Язон уже занимался увлекательными делами Спарты, он беседовал – царственно.
Приблизительно такой же разговор состоялся у Медеи и с Креонтом, и с горбатенькой Главкой, и с дочерью Майей. Характер дочери был ясен. Она бегала за Язоном, как собачонка, разве не лаяла. Язон мимоходом обронил однажды:
– Майя, это – мама.
И Майя подбежала к горбатенькой Главке и запела обрадованно:
– Мама!
И тогда зашевелилась ненависть.
Медея еще раз остановила Язона.
– Я поняла: я – твое первое увлечение. Наконец, тебя пленила зрелая, горбатенькая любовь…
– Медея! – предостерег Язон.
– Ах, извини! Но согласись: Главка немножко, ну, чуть-чуть, калека, – Медея лицемерно заплакала.
– Медея! – растерялся Язон.
– Я согласна! Я согласна быть твоей официальной любовницей: кто поверит, что можно целовать это горбатенькое тело? Но – оставь меня в прекрасной Спарте. Я буду рассказывать по утрам твоей возлюбленной калеке легенды Колхиды. Оставь меня и оставь Икара.
– И – умница! – сказал Язон серьезно. – А Икара мы определим в агелу. Он будет равным в государстве равных.

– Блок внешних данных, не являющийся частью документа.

-- ==== Sys2Proof/Machine/Matrix.lean ====
section
/-! DEFINITION. The matrix engine: the bobbin, stationary loads, products, tiles, seams and heat tokens (spec/10_matrix.md R226 to
R259; sums R72 to R74 of spec/03_numbers.md; frames R292 of spec/12_copy.md). -/
namespace Sys2Proof
/-- Bytes of a k-step block (R228). -/
def Fmt.blockBytes (f : Fmt) : Nat := 64 * f.rowBytes
end Sys2Proof

namespace Sys2Proof.Machine

/-! ## Tokens (R252 to R254) -/

def Fmt.tern (f : Fmt) : Bool := f == .bin || f == .trit5 || f == .trit2
/-- The width that counts for a class (R252). -/
def Fmt.classWidth (f : Fmt) : Nat := if Fmt.tern f then 2 else f.width
/-- Tokens of a k-step (R252). -/
def kstepTokens (af bf : Fmt) : Nat :=
  if (Fmt.tern af && Fmt.classWidth bf ≤ 8) || (Fmt.tern bf && Fmt.classWidth af ≤ 8) then 8
  else
    let w := Nat.max (Fmt.classWidth af) (Fmt.classWidth bf)
    if w ≤ 6 then 16 else if w ≤ 8 then 32 else if w ≤ 16 then 64 else 128
/-- Tokens of the fill of a block (R252). -/
def fillTokens (fromWeight : Bool) (f : Fmt) : Nat :=
  Nat.max 1 (if fromWeight then (f.blockBytes + 2047) / 2048 else (f.blockBytes + 4095) / 4096)

/-- An attempt to spend tokens: spent; a place taken in the column's order; or still waiting. -/
inductive Paid where | paid (s : State) | queued (s : State) | wait
/-- Spends tokens of a column, in the order in which its actions began to wait (R253). -/
def State.spend (s : State) (column : Nat) (w : TokWait) (cost : Nat) : Paid :=
  let c := s.core column
  if cost = 0 then .paid s
  else if (c.tokWait.takeWhile (· != w)).isEmpty && cost ≤ c.tokens then
    .paid (s.setCore column { c with tokens := c.tokens - cost, tokWait := c.tokWait.filter (· != w) })
  else if c.tokWait.contains w then .wait
  else .queued (s.setCore column { c with tokWait := c.tokWait ++ [w] })
/-- Tokens of the instruction that the current stream issues. -/
def payThen (cost : Nat) (s : State) (b : Bank) (f : State → Res State) : Res State :=
  match s.spend s.cur.core ⟨s.cur.core, b.job, 0⟩ cost with
  | .paid s => f s
  | .queued s => .hold s
  | .wait => .wait

/-! ## Scratchpad operands (R230) -/

/-- The checks of R230 on a range: the range, the alignment, the ownership and the label of each unit. TRAPADDR of a range that runs
past 0x5_FFFF is its base (assumption 108). -/
def State.mCheck (s : State) (b : Bank) (addr : Word) (n align : Nat) : Option Trap :=
  let a := addr.toNat
  if a ≥ 2 ^ 19 || a + n > 0x60000 then some (mkTrap .illegal addr)
  else if a % align ≠ 0 then some (mkTrap .misalign addr)
  else
    let us := (List.range ((a + n + 4095) / 4096 - a / 4096)).map (a / 4096 + ·)
    let cond (u : Nat) : UnitCond := s.unitCond b (b.level .m) b.mS.mo s.cur.core (some s.cur.seat) u
    let at_ (u : Nat) : Word := BitVec.ofNat 64 (Nat.max a (4096 * u))
    match us.find? fun u => cond u == .illegal with
    | some u => some (mkTrap .illegal (at_ u))
    | none => (us.find? fun u => cond u == .gate).map fun u => mkTrap .gate (at_ u)

/-- What the M stream's read of a scratchpad range meets (R144, R230, R326, R356). -/
inductive SpRead where
  | data (v : Nat) (warn : Option Nat)
  | bad (c : Cause) (addr : Nat)
  | stall (target addr : Nat)
/-- The parts of the operand `key` that have been read ahead (R192). -/
def Bank.ahead (b : Bank) (key : Nat × Nat) : List MPart := b.mbuf.filter fun x => (x.id, x.step) == key
def Bank.dropAhead (b : Bank) (key : Nat × Nat) : Bank := { b with mbuf := b.mbuf.filter fun x => (x.id, x.step) != key }
/-- `key`: the request or product that reads, and its block or k-step; its parts read ahead keep their bytes. -/
def State.mRead (s : State) (b : Bank) (key : Nat × Nat) (a n : Nat) : SpRead :=
  let core := s.cur.core
  let c := s.core core
  let us := (List.range ((a + n + 4095) / 4096 - a / 4096)).map (a / 4096 + ·)
  let pre := b.ahead key
  let held (p : Nat) : Bool := pre.any fun x => x.addr == p / 8 * 8
  let first (bits : BitVec 98304) (want : Bool) : Option Nat :=
    if pre.isEmpty then firstPart bits want a n
    else ((List.range ((a + n + 3) / 4 - a / 4)).find? fun i => bits.getLsbD (a / 4 + i) == want && !held (4 * (a / 4 + i))).map
      fun i => 4 * (a / 4 + i)
  let bytes : List Byte := pre.foldl (fun l (x : MPart) => if a ≤ x.addr ∧ x.addr + 8 ≤ a + n then
      l.take (x.addr - a) ++ x.bytes ++ l.drop (x.addr - a + 8) else l) (s.readLoc (.sp core a) n)
  match b.mS.scrub.filter (fun st => !s.stallFirst st), us.find? c.scrubbing.getLsbD with
  | some st, _ => .stall st.target st.addr.toNat
  | none, some u => .stall (targetNo 2 (core * 128 + u)) (Nat.max a (4096 * u))
  | none, none =>
    match first c.poison true, first c.valid false with
    | some p, _ => .bad .uncorr p
    | none, some p => if b.ut then .bad .spuninit p else .data (leNat bytes) (some p)
    | none, none => .data (leNat bytes) none
/-- The UNINIT entry of an instruction (R144). -/
def State.warn (s : State) (b : Bank) (w : Option Nat) : State :=
  match w with
  | some p => s.log s.cur.core s.cur.seat ⟨5, false, 3, b.cid, 0, BitVec.ofNat 64 p⟩
  | none => s
/-- Whether earlier accesses of the M stream are pending behind which a scratchpad access at place `id` waits (R195, R230). -/
def State.mPending (s : State) (job id : Nat) : Bool :=
  s.acc.any fun a => a.job == job && a.eng == .m && a.id < id && a.kind != .sigset

/-! ## Tiles -/

/-- Element (i, n) of a tile (R226). -/
def tileElem (t : Tile) (i n : Nat) : Nat := (t.toNat >>> (32 * (64 * i + n))) % 2 ^ 32
/-- A tile from its elements. -/
def tileOf (f : Nat → Nat → Nat) : Tile :=
  BitVec.ofNat 131072 ((List.range 4096).foldr (fun k acc => acc * 2 ^ 32 + f (k / 64) (k % 64) % 2 ^ 32) 0)
def Bank.setTile (b : Bank) (z : Fin 4) (i32 : Bool) (t : Tile) : Bank :=
  { b with z := b.z.set z t, zk := if i32 then b.zk ||| (1#4 <<< z.val) else b.zk &&& ~~~ (1#4 <<< z.val) }
/-- A 32-bit code as a signed integer. -/
def int32 (c : Nat) : Int := if c < 2 ^ 31 then (c : Int) else (c : Int) - 2 ^ 32
/-- An accumulator element's exact value, read in its tile's kind. -/
def Bank.tileVal (b : Bank) (z : Fin 4) (i n : Nat) : XVal :=
  let c := tileElem b.z[z] i n
  if b.zk.getLsbD z then .ofInt (int32 c) else f32 c
/-- An output of an accumulator element (R74). -/
def Bank.outCode (b : Bank) (z : Fin 4) (w : FmtWord) (i n : Nat) : Nat := w.round w.out ((b.tileVal z i n).scale w.osc)
/-- The bytes of codes of a width, packed (R55). -/
def packCodes (w : Nat) (l : List Nat) : List Byte :=
  leBytes (l.foldr (fun c acc => acc * 2 ^ w + c % 2 ^ w) 0) (w * l.length / 8)
/-- Whether k-steps or deferred operations on a tile are still to be applied (R227). -/
def Bank.tileBusy (b : Bank) (z : Fin 4) : Bool := b.prods.any fun p => p.z == z && !p.allApplied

Да, нет ни бедных, ни богатых. Все – нищие. Деньги Спарты – железные пластинки – специально вымачивали в уксусе, чтобы хрупкие и ломкие денежные знаки ненадолго задерживались у граждан. Золото и серебро – священная собственность государства. За хранение этих металлов спартиат наказывался казнью.
Все нищие.
Медея прикинула в уме: в Спарте 8000 свободных граждан. В геруссии – совете старейшин (в совет избираются граждане, перешагнувшие за 60 лет), в геруссии – 28 геронтов. Велики семьи геронтов, округленно: семья – 10 человек. 5 афоров и 2 царя – 70 человек. Итого – 350 человек – двадцатая часть населения – существуют отнюдь не в нищете. Они употребляют вина и пищу в размерах желаемых. Их дома из белого камня и возле прудов, чтобы всегда в изобилии – свежая влага и рыба.
Внимательно читайте таблички Спарты и внимайте им.
– Каждый дом каждого спартиата возведен при помощи топора, молотка и пилы.
Мало пахнут свежим деревом дома из белого камня.
Каждый спартиат питается в общей столовой. Три раза в день черная похлебка.
Мало пахнут черной похлебкой копченые кабаны и амфоры с вином и медом.
– Запрещается въезд чужеземцам. Они способны выведать военные тайны Спарты. Расшатают чужеземцы моральные устои, – Спарта!
Страна молотка, пилы и топора!
Страна черной похлебки и общих столовых!
Страна трусов!
Действительно, легендарен корабль «Арго». Были авантюристы – Язон! – но не трусы; мелкие мошенники с лошадиными челюстями – Зет и Калаид! – но не трусы; кровосмесители – Библида! Негодяи – Клитий! Алкоголики – Кастор! Сводницы – Эмпуса! И сообща – убийцы – но не трусы!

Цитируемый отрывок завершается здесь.